Using "like" wildcard in prepared statement

sql

prompt-engineering

best-practices

performance

byNikita Barsukov·Dec 18, 2024

Here's the quick takeaway: Incorporate the % wildcard into the search term parameter to utilize it within a PreparedStatement and a LIKE clause:

PreparedStatement pstmt = connection.prepareStatement("SELECT * FROM table WHERE column LIKE ?");
pstmt.setString(1, "term%");
ResultSet rs = pstmt.executeQuery();

The above fetches rows where column begins with "term". To discover "term" at any position within column, modify the parameter to %term%.

Deploying wildcards effectively

Crafting varying search patterns with wildcards

In SQL's LIKE clause, % is a wildcard that marries any sequence of characters. Place it intelligently in your PreparedStatement for different search types:

Starts with: Use "term%" to snare strings beginning with "term".
Ends with: Set your trap with "%" + term to nab strings ending with "term".
Contains: Implement "%" + term + "%" to net "term" anywhere in the string.

Dodging special characters' mischief

Pesky special characters could wreak havoc with wildcard functionality. Nip the chaos in the bud — escape these characters using the ESCAPE clause:

PreparedStatement pstmt = connection.prepareStatement("SELECT * FROM table WHERE column LIKE ? ESCAPE '!'");

String searchTerm = "10%!"; // Hold up! We got special characters here
String escapedTerm = searchTerm.replace("!", "!!").replace("%", "!%");
pstmt.setString(1, "%" + escapedTerm + "%");
ResultSet rs = pstmt.executeQuery();

In the code, ! is the escape character, neutralizing any special characters' "special" effects.

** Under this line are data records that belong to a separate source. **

/-- All of them are. -/
def withdrawInterrupted (g : Group) : Group := withdrawOps (fun _ => true) g

/-- A group at the next instruction: RIX, XC and XCV return to 0 (R21, R98). -/
def atNext (pc : DWord) (g : Group) : Group :=
  { g with pc := pc, rix := 0, xc := 0, xcv := false, bpSkip := false, walks := [], mid := none }

/-- The instruction completes and the PC advances by 4 × words (R37). -/
def advance (words : Nat) (s : State) : State :=
  modCur (countIssue s) fun g => atNext (g.pc + BitVec.ofNat 64 (4 * words)) g

/-- The instruction completes and control transfers to an address. -/
def jumpTo (target : DWord) (s : State) : State := modCur (countIssue s) (atNext target)

/-- The instruction does not issue: the group stalls under a reason, retries by itself or waits for an event, and counts
cycles, whose number is free (log 2). -/
def stallOn (reason : Nat) (retry : Bool) (s : State) : State :=
  countStall (modCur s fun g => { g with st := .stalled reason retry }) (gidOf s.cur) reason (Config.cycles s.turn)

/-- The outcome of the read after a write, of many writes: a list of values written to threads of a register. -/
def vsetAll (g : Group) (r : Nat) (xs : List (Nat × Word)) : Group := xs.foldl (fun g x => vset g r x.1 x.2) g

/-! ## Operations outstanding (R171, R172) -/

/-- A vector register is the destination of an operation that has not arrived. -/
def vBusy (g : Group) (r : Nat) : Bool := g.ops.any (fun o => o.vregs.contains r)

/-- A uniform register is the destination of an operation that has not arrived. -/
def gBusy (g : Group) (r : Nat) : Bool := g.ops.any (fun o => o.gregs.contains r)

/-- The current group has one more operation outstanding, which is counted on its counter; its number is the group's
`nextOp` before. -/
def issueOp (s : State) (kind : OpKind) (w : Option Nat) (vregs gregs : List Nat) (clk : Word) (fba addr : DWord)
    (bad : Bool) : State :=
  modCur s fun g =>
    let o : OpRec := { id := g.nextOp, kind := kind, w := w, vregs := vregs, gregs := gregs, clk := clk, fba := fba,
                       addr := addr, bad := bad }
    let g := { g with ops := g.ops ++ [o], nextOp := g.nextOp + 1 }
    match w with
    | some w => wInc g w
    | none => g

/-- An operation has arrived: it is no longer outstanding, and its counter counts one fewer. -/
def arriveOp (g : Group) (id : Nat) : Group :=
  match g.ops.find? (fun o => o.id == id) with
  | none => g
  | some o =>
    let g := { g with ops := g.ops.filter (fun p => p.id != id) }
    match o.w with
    | some w => wDec g w
    | none => g

/-- A lulled group becomes ready at its continuation and is the youngest of its partition (R227). -/
def wakeGroup (turn : Nat) (g : Group) : Group :=
  match inner g with
  | .lull _ cont => { setInner g .ready with pc := cont, age := turn, rix := 0 }
  | _ => g

/-- A WAIT or a WAITY joins every arrived engine command of its counter (R146). -/
def joinCounter (g : Group) (w : Nat) : Group :=
  match mfind g.joins w with
  | some f => { g with lclk := ltMax g.lclk f, joins := mdel g.joins w }
  | none => g

/-- A scratch request of a group, or a part of it, stands in a core's queue: its phase has not begun, or another part's has not ended
(R97). -/
def scratchQueued (s : State) (gid op : Nat) : Bool := s.cores.any fun p => p.2.scq.contains (gid, op)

CONCAT: Wildcards' best buddy

If your database is on talking terms with the CONCAT function, use it to add wildcards into your SQL statement dynamically:

PreparedStatement pstmt = connection.prepareStatement("SELECT * FROM table WHERE column LIKE CONCAT('%', ?, '%')");
pstmt.setString(1, term); // 'term' is the search string you're after
ResultSet rs = pstmt.executeQuery();

(Note: Replace ? with your term when in CONCAT, not with '%your_term%'. It's not Inception here!)

Getting ahead with additional insights

The not-so-obvious trade-off: Performance with LIKE

While working your query magic with LIKE, remember:

Leading wildcards (i.e., "%term") could slow down your search due to inefficient queries as they prevent your indexes from working.
As much as possible, add a wildcard at the end of the term (i.e., "term%"). It plays nice with indexes when they're around.

Wildcard strings: Set them free (safely)!

Seeing \u0025, which denotes %, when setting wildcard strings might bewilder you. In reality, setting your parameter value directly with a % symbol is usually your best bet:

pstmt.setString(1, "%" + term + "%");
// Smells like efficiency! And good code hygiene.

Position your wildcard just right

Your wildcard's position within the search term can be a gamechanger. Check out these examples:

Starts with term: Find terms where 'pattern' is followed by anything: "pattern%".
Ends with term: To match any strings that end in 'pattern': "%" + pattern.
Contains term: Spot terms where 'pattern' is surrounded by any characters: "%pattern%".